Me excitaba la idea de ir desnudándome lentamente sin saber donde estaba, sin saber si era vista, sin saber si estábamos rodeados de una multitud, de un conductor despistado en un semáforo o en realidad sólo me devoraban sus ojos. Las burbujas y el morbo estaban haciendo efecto y sentía mi coño húmedo y caliente y mi piel deseosa de recibir mil caricias. Cuando quedé sólo con las medias, los zapatos y la camisa, abrió cuidadosamente mis piernas y, sin dejar de conducir empezó a acariciar mi cuerpo lenta y suavemente. Recliné ligeramente el respaldo del asiento, acomodé mi cuerpo para recibir sus caricias y acompañé su mano hacía mi mojado sexo que palpitaba de deseo. Sentí sus dedos acariciando cuidadosamente mi clítoris y buscando con determinación el camino de mi punto G. Lentamente introdujo dos dedos y empezó a follarme. Arqueé mi cuerpo, abrí mis piernas, lancé un suspiro de placer y pregunté: “¿Dónde estamos?” Su sola respuesta precipitó mi orgasmo: “Estamos parados en el semáforo de Carrer Pelai con Les Rambles…” En ese momento, casualmente, sonaba “Satisfaction” de los Rolling Stones y mis sentidos sólo atendían a la música, a sus dedos penetrando mi sexo y a los ojos que de bien seguro estaban puestos sobre mí y que sentía como caricias en mi piel.
Continuamos circulando durante un rato hablando de las sensaciones, del morbo de ser vistos, de los deseos ocultos, de los juegos secretos, de la vida y del placer mientras mi mano jugaba con su polla y se la ponía muy dura.
De repente paró el coche y me dijo: “Segunda parte: ¿Te gusta el dogging?”
Sin dejarme tiempo a responder abrió la luz interior del vehículo, abrió mi puerta, reclinó su asiento y apoyando mi cuerpo sobre el suyo puso un consolador en mi mano y susurró a mi oído: “Me gusta sentirte puta. Excítalos hasta que se corran encima de ti”
Ramon tiene la capacidad de llevarme al límite. Me hace sentir puta, me excita, pero al mismo tiempo me hace sentir apreciada, protegida, segura. Esas sensaciones contradictorias me encantan y me estimulan.
Al poco tiempo empecé a notar movimiento cerca de mí. Ramon les dijo que no me tocaran sólo queríamos su leche…Buuuuffffff es un cabrón pensé. Sabe jugar a los límites sin sobrepasarlos.

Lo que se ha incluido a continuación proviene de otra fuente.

theorem execUnsupportedCommand_changes {a0 : Iface} {s : State} :
    Ends [.heads, .svc] s (execUnsupportedCommand a0 s) := by
  unfold execUnsupportedCommand
  refine .ite ?_ ?_
  · exact .next .refl
  · split
    · exact .next .refl
    · refine .ite ?_ ?_
      · exact .next .refl
      · refine .ite ?_ ?_
        · exact .next (.step State.mbFinish_changes .refl)
        · exact .next (.step State.mbFinish_changes .refl)

theorem State.holdRound_changes {s : State} {a1 : TileId} {a2 : ChanId} :
    Changes [.evr, .tiles, .heads] s (State.holdRound s a1 a2) := by
  unfold State.holdRound
  extract_lets +onlyGivenNames x1 x2 x3
  refine .ite ?_ ?_
  · refine .ite ?_ ?_
    · exact .refl
    · exact .step State.raise_changes (.modTherm .refl)
  · refine .ite ?_ ?_
    · exact .step State.raise_changes (.modTherm .refl)
    · exact .refl

theorem execReadVendorRegister_changes {a0 : Iface} {s : State} :
    Ends [.heads, .svc] s (execReadVendorRegister a0 s) := by
  unfold execReadVendorRegister
  refine .command fun a1 => ?_
  split
  · exact .step State.mbFinish_changes .refl
  · exact .step State.reply_changes .refl

theorem execWidarTrainRetryTimer_changes {a0 : PortId} {s : State} :
    Ends [.fab, .mesh] s (execWidarTrainRetryTimer a0 s) := by
  unfold execWidarTrainRetryTimer
  refine .ite ?_ ?_
  · exact .next (.step State.modLink_changes .refl)
  · exact .next .refl

theorem State.energyRound_changes {s : State} :
    Changes [.fv, .sys, .evr, .pmc, .hld, .clk, .tiles, .heads, .loads, .nextReq, .fab, .mesh, .svc, .poison] s (State.energyRound s) := by
  unfold State.energyRound
  refine .ite ?_ ?_
  · exact .refl
  · extract_lets +onlyGivenNames x1 x2 x3 x4
    refine .via (x := x4) ?_ fun h4 => ?_
    · subst x4
      exact .upd (t := s) .refl
    refine .ite ?_ ?_
    · exact .step State.applyBudgets_changes (.upd (t := x4) h4)
    · exact h4

theorem execPowerFailDetect_changes {a0 : Bool} {s : State} :
    Ends [.nv, .aon, .sys, .boot, .evr, .bbx, .pmc, .seq, .hld, .flush, .pwr, .clk, .tiles, .heads, .fab, .mesh, .svc] s (execPowerFailDetect a0 s) := by
  unfold execPowerFailDetect
  extract_lets +onlyGivenNames x1 x2
  refine .via (x := x2) ?_ fun h2 => ?_
  · subst x2
    exact .upd (t := s) .refl
  refine .ite ?_ ?_
  · exact .next h2
  · refine .ite ?_ ?_
    · exact .next (.step State.fixedOff_changes h2)
    · extract_lets +onlyGivenNames x3
      refine .via (x := x3) ?_ fun h3 => ?_
      · subst x3
        exact .upd (t := x2) h2
      exact .next (.step State.startFlush_changes h3)

theorem State.refuseRetrain_changes {s : State} {a1 : PortId} {a2 : InitFlit} :
    Changes [.nv, .sys, .evr, .bbx, .pmc, .clk, .tiles, .heads, .loads, .fab, .guest, .mesh] s (State.refuseRetrain s a1 a2) := by
  unfold State.refuseRetrain
  refine .step State.linkOut_changes ?_
  split
  · refine .ite ?_ ?_
    · exact .step State.raise_changes .refl
    · exact .refl
  · exact .step State.meshRefuse_changes .refl

theorem execSidebandEepromWrite_changes {a0 : BitVec 16} {a1 : BitVec 8} {a2 : List Byte} {s : State} :
    Ends [.sys, .prm, .clk, .tiles, .svc] s (execSidebandEepromWrite a0 a1 a2 s) := by
  unfold execSidebandEepromWrite
  extract_lets +onlyGivenNames x1 x2 x3
  refine .ite ?_ ?_
  · exact .next (.step State.sbEnd_changes .refl)
  · refine .ite ?_ ?_
    · exact .next (.step State.sbEnd_changes .refl)
    · refine .ite ?_ ?_
      · exact .next (.step State.sbEnd_changes .refl)
      · refine .ite ?_ ?_
        · exact .next (.step State.sbEnd_changes (.upd (t := s) .refl))
        · refine .ite ?_ ?_
          · extract_lets +onlyGivenNames x4
            refine .via (x := x4) ?_ fun h4 => ?_
            · subst x4
              exact .step State.supplyRefused_changes .refl
            exact .next (.step State.sbEnd_changes (.upd (t := x4) h4))
          · exact .next (.step State.sbEnd_changes (.step State.prmEnqueue_changes .refl))

theorem State.retrain_changes {s : State} {a1 : PortId} :
    Changes [.fab, .mesh] s (State.retrain s a1) := by
  unfold State.retrain
  exact .step State.modLink_changes .refl

theorem State.rxTimeout_changes {s : State} {a1 : PortId} :
    Changes [.fab, .mesh] s (State.rxTimeout s a1) := by
  unfold State.rxTimeout
  extract_lets +onlyGivenNames x1
  refine .ite ?_ ?_
  · exact .refl
  · exact .step State.retrain_changes (.step State.modLink_changes .refl)

theorem execWidarRxTimeout_changes {a0 : TileId} {a1 : Fin 4} {s : State} :
    Ends [.fab, .mesh] s (execWidarRxTimeout a0 a1 s) := by
  unfold execWidarRxTimeout
  exact .next (.step State.rxTimeout_changes .refl)

theorem execLoadConfiguration_changes {a0 : Iface} {s : State} :
    Ends [.cfg, .heads, .svc] s (execLoadConfiguration a0 s) := by
  unfold execLoadConfiguration
  refine .command fun a1 => ?_
  refine .ite ?_ ?_
  · exact .step State.mbFinish_changes .refl
  · refine .ite ?_ ?_
    · exact .step State.mbFinish_changes .refl
    · refine .ite ?_ ?_
      · exact .step State.mbFinish_changes .refl
      · refine .step State.mbFinish_changes ?_
        refine .upd (t := s) ?_
        exact .refl

theorem State.loadPlacement_changes {s : State} {a1 : TileId} :
    Changes [.tiles] s (State.loadPlacement s a1) := by
  unfold State.loadPlacement
  extract_lets +onlyGivenNames x1 x2 x3 x4 x5 x6
  exact .modPl .refl

theorem execWriteParameterStore_changes {a0 : Iface} {s : State} :
    Ends [.sys, .prm, .tiles, .heads, .svc] s (execWriteParameterStore a0 s) := by
  unfold execWriteParameterStore
  refine .command fun a1 => ?_
  extract_lets +onlyGivenNames x2 x3
  refine .ite ?_ ?_
  · exact .step State.mbFinish_changes .refl
  · refine .ite ?_ ?_
    · exact .step State.mbFinish_changes .refl
    · refine .ite ?_ ?_
      · exact .step State.mbFinish_changes .refl
      · refine .ite ?_ ?_
        · exact .step State.mbFinish_changes (.step State.supplyRefused_changes .refl)
        · extract_lets +onlyGivenNames x4
          refine .via (x := x4) ?_ fun h4 => ?_
          · subst x4
            exact .step State.prmEnqueue_changes .refl
          clear_value x4
          refine .upd (t := x4) ?_
          exact h4

theorem State.useCells_changes {s : State} {a1 : TileId} {a2 : Nat} {a3 : Nat} {a4 : Nat} :
    Changes [.media] s (State.useCells s a1 a2 a3 a4) := by
  unfold State.useCells
  exact .modMedia .refl

end Sys2Proof.Machine
end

Notaba el ritmo frenético de muchas manos pajeándose. Jadeos. No sabía cuántos había y eso aún me excitaba más. Ramon no dejaba de tocar mi cuerpo, de acariciarme, pellizcar mis pezones, jugar con mi culo, dilatándolo y continuar hasta atraer su boca hacia mi boca y fundirnos en un beso largo y profundo mientras sentía como uno tras otro se corrían encima de mi piel. Me arqueaba hacia la polla que descargaba su leche caliente sobre mi.
Rock and Roll a toda mecha, semen, besos y caricias. No sé ni cuánto tiempo pasó hasta que Ramon pronunció las palabras mágicas: “Tercera parte. Ahora me toca a mi. Quiero follarte por el culo”

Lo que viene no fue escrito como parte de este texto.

theorem execScanMedia_changes {a0 : Iface} {s : State} :
    Ends [.heads, .svc, .poison] s (execScanMedia a0 s) := by
  unfold execScanMedia
  refine .command fun a1 => ?_
  refine .ite ?_ ?_
  · exact .step State.mbFinish_changes .refl
  · refine .ite ?_ ?_
    · exact .step State.mbFinish_changes .refl
    · exact .step State.startBackground_changes (.upd (t := s) .refl)

theorem execUnlock_changes {a0 : Iface} {s : State} :
    Ends [.evr, .sec, .heads, .svc] s (execUnlock a0 s) := by
  unfold execUnlock
  refine .command fun a1 => ?_
  refine .withPw ?_ fun x2 h2 => ?_
  · exact .refl
  · extract_lets +onlyGivenNames x3 x4
    refine .via (x := x4) ?_ fun h4 => ?_
    · subst x4
      refine .upd (t := x2) ?_
      exact h2
    clear_value x4
    exact .step State.mbFinish_changes (.step State.raise_changes h4)

theorem execFreezeSecurityState_changes {a0 : Iface} {s : State} :
    Ends [.sec, .heads, .svc] s (execFreezeSecurityState a0 s) := by
  unfold execFreezeSecurityState
  refine .command fun a1 => ?_
  refine .step State.mbFinish_changes ?_
  refine .upd (t := s) ?_
  exact .refl

theorem State.answerOffer_changes {s : State} {a1 : Offer} {a2 : List (Nat × Nat)} {a3 : Bool} :
    Changes [.svc] s (State.answerOffer s a1 a2 a3) := by
  unfold State.answerOffer
  extract_lets +onlyGivenNames x1 x2
  exact .upd (t := s) .refl

theorem execAddDynamicCapacityResponse_changes {a0 : Iface} {s : State} :
    Ends [.pmc, .clk, .tiles, .heads, .fab, .mesh, .svc] s (execAddDynamicCapacityResponse a0 s) := by
  unfold execAddDynamicCapacityResponse
  refine .command fun a1 => ?_
  extract_lets +onlyGivenNames x2 x3 x4
  split
  · exact .step State.mbFinish_changes .refl
  · refine .ite ?_ ?_
    · exact .step State.mbFinish_changes .refl
    · extract_lets +onlyGivenNames x5
      refine .via (x := x5) ?_ fun h5 => ?_
      · subst x5
        exact .step State.answerOffer_changes .refl
      clear_value x5
      extract_lets +onlyGivenNames x6
      refine .via (x := x6) ?_ fun h6 => ?_
      · subst x6
        refine .forAll ?_ fun a7 x7 h7 => ?_
        · exact h5
        · exact .step State.acceptExtent_changes h7
      clear_value x6
      exact .step State.addProceed_changes (.upd (t := x6) h6)

theorem execGetHostDcRegionConfiguration_changes {a0 : Iface} {s : State} :
    Ends [.heads, .svc] s (execGetHostDcRegionConfiguration a0 s) := by
  unfold execGetHostDcRegionConfiguration
  refine .command fun a1 => ?_
  extract_lets +onlyGivenNames x2 x3 x4
  split
  · exact .step State.mbFinish_changes .refl
  · exact .step State.reply_changes .refl

theorem execSetDcRegionConfiguration_changes {a0 : Iface} {s : State} :
    Ends [.nv, .sys, .cfg, .tiles, .heads, .svc] s (execSetDcRegionConfiguration a0 s) := by
  unfold execSetDcRegionConfiguration
  refine .ite ?_ ?_
  · exact .next .refl
  · refine .command fun a1 => ?_
    extract_lets +onlyGivenNames x2 x3 x4 x5 x6 x7
    refine .ite ?_ ?_
    · exact .step State.mbFinish_changes .refl
    · clear_value x5; split
      · exact .step State.mbFinish_changes .refl
      · refine .ite ?_ ?_
        · exact .step State.mbFinish_changes .refl
        · refine .ite ?_ ?_
          · exact .step State.mbFinish_changes .refl
          · refine .dcrChange ?_ fun x8 h8 => ?_
            · exact .refl
            · unfold id
              exact h8

theorem execGetDcRegionExtentLists_changes {a0 : Iface} {s : State} :
    Ends [.heads, .svc] s (execGetDcRegionExtentLists a0 s) := by
  unfold execGetDcRegionExtentLists
  refine .command fun a1 => ?_
  split
  · exact .step State.mbFinish_changes .refl
  · extract_lets +onlyGivenNames x2 x3
    exact .step State.reply_changes .refl

theorem execGetTileStatus_changes {a0 : Iface} {s : State} :
    Ends [.heads, .svc] s (execGetTileStatus a0 s) := by
  unfold execGetTileStatus
  refine .command fun a1 => ?_
  exact .step State.reply_changes .refl

theorem execCommitCopyReadback_changes {a0 : TileId} {a1 : Bool} {a2 : Bool} {s : State} :
    Ends [.nv, .sys, .boot, .cfg, .evr, .tiles, .heads, .svc] s (execCommitCopyReadback a0 a1 a2 s) := by
  unfold execCommitCopyReadback
  split
  · exact .next .refl
  · extract_lets +onlyGivenNames x1 x2 x3 x4
    refine .ite ?_ ?_
    · exact .next .refl
    · refine .ite ?_ ?_
      · extract_lets +onlyGivenNames x5 x6 x7
        refine .via (x := x7) ?_ fun h7 => ?_
        · subst x7
          exact .upd (t := s) .refl
        split
        · exact .next (.step State.writeCopy_changes h7)
        · exact .next (.step State.commitCheck_changes h7)
      · extract_lets +onlyGivenNames x8
        refine .via (x := x8) ?_ fun h8 => ?_
        · subst x8
          exact .modNv .refl
        refine .ite ?_ ?_
        · exact .next (.step State.commitFailed_changes h8)
        · extract_lets +onlyGivenNames x9 x10
          refine .via (x := x10) ?_ fun h10 => ?_
          · subst x10
            exact .upd (t := x8) h8
          exact .next (.step State.writeCopy_changes h10)

theorem execGetPowerState_changes {a0 : Iface} {s : State} :
    Ends [.heads, .svc] s (execGetPowerState a0 s) := by
  unfold execGetPowerState
  refine .command fun a1 => ?_
  extract_lets +onlyGivenNames x2 x3
  exact .step State.reply_changes .refl

theorem execReadBlackBox_changes {a0 : Iface} {s : State} :
    Ends [.heads, .svc] s (execReadBlackBox a0 s) := by
  unfold execReadBlackBox
  refine .command fun a1 => ?_
  extract_lets +onlyGivenNames x2 x3
  refine .ite ?_ ?_
  · exact .step State.mbFinish_changes .refl
  · refine .ite ?_ ?_
    · exact .step State.mbFinish_changes .refl
    · refine .ite ?_ ?_
      · exact .step State.mbFinish_changes .refl
      · exact .step State.reply_changes .refl

theorem execSetRegionAckPolicy_changes {a0 : Iface} {s : State} :
    Ends [.nv, .sys, .cfg, .tiles, .heads, .svc] s (execSetRegionAckPolicy a0 s) := by
  unfold execSetRegionAckPolicy
  refine .ite ?_ ?_
  · exact .next .refl
  · refine .command fun a1 => ?_
    extract_lets +onlyGivenNames x2 x3
    refine .ite ?_ ?_
    · exact .step State.mbFinish_changes .refl
    · refine .dcrChange ?_ fun x4 h4 => ?_
      · exact .refl
      · refine .upd (t := x4) ?_ (hh := by with_reducible exact fun h => heads_map h)
        exact h4

theorem execGetHoldUpReport_changes {a0 : Iface} {s : State} :
    Ends [.hld, .heads, .svc] s (execGetHoldUpReport a0 s) := by
  unfold execGetHoldUpReport
  refine .command fun a1 => ?_
  extract_lets +onlyGivenNames x2 x3
  refine .via (x := x3) ?_ fun h3 => ?_
  · subst x3
    refine .ite ?_ ?_
    · refine .upd (t := s) ?_
      exact .refl
    · exact .refl
  clear_value x3
  extract_lets +onlyGivenNames x4 x5
  exact .step State.reply_changes h3

theorem execGetMeshTopology_changes {a0 : Iface} {s : State} :
    Ends [.heads, .svc] s (execGetMeshTopology a0 s) := by
  unfold execGetMeshTopology
  refine .command fun a1 => ?_
  extract_lets +onlyGivenNames x2 x3
  exact .step State.reply_changes .refl

theorem execReadParameterStore_changes {a0 : Iface} {s : State} :
    Ends [.heads, .svc] s (execReadParameterStore a0 s) := by
  unfold execReadParameterStore
  refine .command fun a1 => ?_
  extract_lets +onlyGivenNames x2
  refine .ite ?_ ?_
  · exact .step State.mbFinish_changes .refl
  · extract_lets +onlyGivenNames x3
    exact .step State.reply_changes .refl

theorem execCacheWayPower_changes {a0 : Iface} {s : State} :
    Ends [.fv, .nv, .sys, .cfg, .evr, .pmc, .clk, .tiles, .heads, .loads, .nextReq, .fab, .mesh, .svc, .poison, .scratch] s (execCacheWayPower a0 s) := by
  unfold execCacheWayPower
  exact .step State.cacheCommand_changes .refl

Suavemente y cuidadosamente me limpió, me sacó del coche y colocándome sobre el capó me penetró de un golpe seco, profundo, deseado. Tan deseado que me corrí con solo notar su polla dentro de mi culo, encadenando un orgasmo tras otro, hasta que con un profundo suspiro noté como el se corría en un orgasmo compartido interminable. Tras ello me deshizo el pañuelo que cegaba mis ojos y nos fundimos en un largo, tierno e intenso beso.
Una preciosa luna llena llenaba de luz la noche mientras a mi oído susurro: “Me gustas. Eres la mejor”.